Collected data entries
-- ==== Sys2Proof/Laws/Streams.lean ====
section
/-! SUPPORT. What the packer, the unpacker, the code table and the header do to sequences of bits, one operation at a time. -/

namespace Sys2Proof.Machine

/-! ## The packer (43_bitpack.md R163, R167) -/

/-- AppendBit makes the bit sequence one bit longer. -/
theorem appendBit_stream (s : State) (x : Bool) : streamBits (s.appendBit x) = streamBits s ++ [x] := by
  have full : ∀ (acc : BitVec 8) (x : Bool), bitsOf ((acc <<< 1) ||| (BitVec.ofBool x).setWidth 8) =
      ((List.range 7).map fun k => acc.getLsbD (7 - 1 - k)) ++ [x] := by decide +kernel
  have more : ∀ (c : BitVec 3) (acc : BitVec 8) (x : Bool), c ≠ 7#3 →
      ((List.range (c + 1#3).toNat).map fun k =>
        ((acc <<< 1) ||| (BitVec.ofBool x).setWidth 8).getLsbD ((c + 1#3).toNat - 1 - k)) =
      ((List.range c.toNat).map fun k => acc.getLsbD (c.toNat - 1 - k)) ++ [x] := by decide +kernel
  unfold State.appendBit
  dsimp only
  split
  · rename_i h
    simp only [streamBits, pendingBits, State.oqPush_oq, h, List.flatMap_append, List.flatMap_cons, List.flatMap_nil]
    rw [full]; simp
  · rename_i h
    simp only [streamBits, pendingBits]
    rw [more _ _ _ h, List.append_assoc]

theorem appendBits_stream (l : List Bool) (s : State) : streamBits (l.foldl State.appendBit s) = streamBits s ++ l := by
  induction l generalizing s with
  | nil => simp
  | cons x l ih => rw [List.foldl_cons, ih, appendBit_stream]; simp

/-- AppendBit only adds to OQ, and OUT_CNT counts what it adds (10_state.md R35). -/
theorem appendBit_out (s : State) (x : Bool) :
    ∃ out, (s.appendBit x).oq = s.oq ++ out ∧ (s.appendBit x).outCnt = s.outCnt + BitVec.ofNat 64 out.length := by
  unfold State.appendBit; dsimp only; split
  · exact ⟨[_], rfl, rfl⟩
  · exact ⟨[], by simp, by simp⟩

theorem appendBits_out (l : List Bool) (s : State) :
    ∃ out, (l.foldl State.appendBit s).oq = s.oq ++ out ∧
      (l.foldl State.appendBit s).outCnt = s.outCnt + BitVec.ofNat 64 out.length := by
  induction l generalizing s with
  | nil => exact ⟨[], by simp, by simp⟩
  | cons x l ih =>
    obtain ⟨o1, h1, h2⟩ := appendBit_out s x
    obtain ⟨o2, h3, h4⟩ := ih (s.appendBit x)
    refine ⟨o1 ++ o2, by rw [List.foldl_cons, h3, h1, List.append_assoc], ?_⟩
    rw [List.foldl_cons, h4, h2, List.length_append, BitVec.ofNat_add, BitVec.add_assoc]

/-- Flush pads the held bits to a byte with zeros. -/
theorem flush_stream (s : State) :
    streamBits s.flush = streamBits s ++ List.replicate ((8 - s.accCnt.toNat) % 8) false := by
  have pad : ∀ (c : BitVec 3) (acc : BitVec 8), c ≠ 0#3 → bitsOf (acc <<< (8 - c.toNat)) =
      ((List.range c.toNat).map fun k => acc.getLsbD (c.toNat - 1 - k)) ++ List.replicate ((8 - c.toNat) % 8) false := by
    decide +kernel
  unfold State.flush
  split
  · rename_i h; simp [h]
  · rename_i h
    simp only [streamBits, pendingBits, State.oqPush_oq, List.flatMap_append, List.flatMap_cons, List.flatMap_nil]
    rw [pad _ _ h]; simp

/-! ## The unpacker (44_bitunpack.md R183) -/

/-- One bit, while symbols are to come: the child it selects is emitted if it is a leaf, else the walk stands there. -/
theorem decodeBit_moves {s : State} (hlt : s.emitCnt < s.origLen) (x : Bool) :
    s.decodeBit x =
      if (nodeOf s.nodes ((nodeOf s.nodes s.cur.toNat).child x).toNat).isLeaf then
        s.emitAt ((nodeOf s.nodes s.cur.toNat).child x)
      else { s with cur := (nodeOf s.nodes s.cur.toNat).child x } := by
  rw [State.decodeBit, if_pos hlt]; rfl

/-- One bit after the ORIGLEN-th symbol is discarded. -/
theorem decodeBit_discards {s : State} (h : ¬s.emitCnt < s.origLen) (x : Bool) : s.decodeBit x = s := if_neg h

/-- The bits of a path from CUR down to a leaf emit that leaf's symbol and go back to the root. -/
theorem decodeBits_path {s : State} {p : List Bool} {m : Idx} (hp : p ≠ []) (hlt : s.emitCnt < s.origLen)
    (hd : descend s.nodes s.cur p = some m) (hl : (nodeOf s.nodes m.toNat).isLeaf = true) :
    p.foldl State.decodeBit s = s.emitAt m := by
  induction p generalizing s with
  | nil => exact absurd rfl hp
  | cons x p ih =>
    rw [descend_cons] at hd
    split at hd
    · cases hd
    rw [List.foldl_cons, decodeBit_moves hlt]
    generalize (nodeOf s.nodes s.cur.toNat).child x = c at *
    cases p with
    | nil =>
      have : c = m := by simpa [descend] using hd
      subst this; rw [if_pos hl]; rfl
    | cons y p =>
      have hc : ¬(nodeOf s.nodes c.toNat).isLeaf = true := by
        intro h; rw [descend_cons, if_pos h] at hd; cases hd
      rw [if_neg hc]
      exact ih (s := { s with cur := c }) (by simp) hlt hd hl

/-- After the ORIGLEN-th symbol every bit is discarded. -/
theorem decodeBits_done {s : State} (h : s.emitCnt = s.origLen) (l : List Bool) : l.foldl State.decodeBit s = s := by
  induction l with
  | nil => rfl
  | cons x l ih =>
    rw [List.foldl_cons, decodeBit_discards (by rw [h]; exact Nat.lt_irrefl _)]; exact ih

theorem symbolsAlong_zero (nodes : List Node) (root n : Idx) (l : List Bool) : symbolsAlong nodes root 0 n l = ([], n) := by
  cases l <;> rfl

/-- A walk emits at most one symbol per bit. -/
theorem length_symbolsAlong (nodes : List Node) (root : Idx) (l : List Bool) (k : Nat) (n : Idx) :
    (symbolsAlong nodes root k n l).1.length ≤ l.length := by
  induction l generalizing k n with
  | nil => cases k <;> simp [symbolsAlong]
  | cons x l ih =>
    cases k with
    | zero => rw [symbolsAlong_zero]; simp
    | succ k =>
      simp only [symbolsAlong, List.length_cons]
      split
      · simpa using ih k root
      · exact Nat.le_succ_of_le (ih _ _)

/-! ## The code table (42_codegen.md R151) -/

theorem one_shifted_bit {m n : Nat} (hm : m < 256) : (1#256 <<< m).getLsbD n = decide (m = n) := by
  rw [BitVec.getLsbD_shiftLeft, BitVec.getLsbD_one]
  by_cases e : m = n
  · subst e; simp [hm]
  · by_cases h : n < m
    · simp [h, e]
    · have : n - m ≠ 0 := by omega
      simp [e, this]

/-- Bit 255 - j of a left-aligned code is its bit `j`, and 0 beyond its end. -/
theorem placeCode_bit {c : List Bool} {k j : Nat} (hk : k + c.length ≤ 256) (hj : j < 256) :
    (placeCode k c).getLsbD (255 - j) = if k ≤ j then c.getD (j - k) false else false := by
  induction c generalizing k with
  | nil => simp [placeCode]
  | cons x c ih =>
    simp only [List.length_cons] at hk
    have hx : (if x then 1#256 <<< (255 - k) else 0#256).getLsbD (255 - j) = (x && decide (j = k)) := by
      cases x
      · simp
      · rw [if_pos rfl, one_shifted_bit (by omega)]
        by_cases e : j = k
        · simp [e]
        · have : ¬255 - k = 255 - j := by omega
          simp [e, this]
    rw [placeCode, BitVec.getLsbD_or, ih (by omega), hx]
    by_cases e : j = k
    · subst e; simp
    · by_cases h : k ≤ j
      · have hs : j - k = (j - (k + 1)) + 1 := by omega
        rw [if_pos h, if_pos (by omega), hs, List.getD_cons_succ]
        simp [e]
      · rw [if_neg h, if_neg (by omega)]
        simp [e]

/-! ## The header (45_header.md R206) -/

/-- Writing one byte of a register, bit by bit. -/
theorem withByte_bit {w : Nat} (v : BitVec w) (lo : Nat) (b : Byte) {k : Nat} (hk : k < w) :
    (withByte v lo b).getLsbD k = if lo ≤ k ∧ k < lo + 8 then b.getLsbD (k - lo) else v.getLsbD k := by
  unfold withByte
  simp only [BitVec.getLsbD_or, BitVec.getLsbD_and, BitVec.getLsbD_not, BitVec.getLsbD_shiftLeft, BitVec.getLsbD_setWidth, hk,
    decide_true, Bool.true_and]
  have ones : ∀ i, i < 8 → (255#8).getLsbD i = true := by decide
  by_cases h1 : k < lo
  · simp [h1]
  · have hw : k - lo < w := by omega
    by_cases h2 : k < lo + 8
    · rw [if_pos ⟨by omega, h2⟩]
      have := ones (k - lo) (by omega)
      simp [h1, hw, this]
    · rw [if_neg (by omega)]
      have zeros : ∀ x : Byte, x.getLsbD (k - lo) = false := fun x => BitVec.getLsbD_of_ge _ _ (by omega)
      simp [h1, hw, zeros]

end Sys2Proof.Machine
end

## WORK REQUIRED
Once the line with "by_cases h2 : k < lo + 8" is found in the records above, print exactly that line and every line after it through the line with "simp [h1, hw, zeros]".

## EXERCISE RESULT
    by_cases h2 : k < lo + 8
    · rw [if_pos ⟨by omega, h2⟩]
      have := ones (k - lo) (by omega)
      simp [h1, hw, this]
    · rw [if_neg (by omega)]
      have zeros : ∀ x : Byte, x.getLsbD (k - lo) = false := fun x => BitVec.getLsbD_of_ge _ _ (by omega)
      simp [h1, hw, zeros]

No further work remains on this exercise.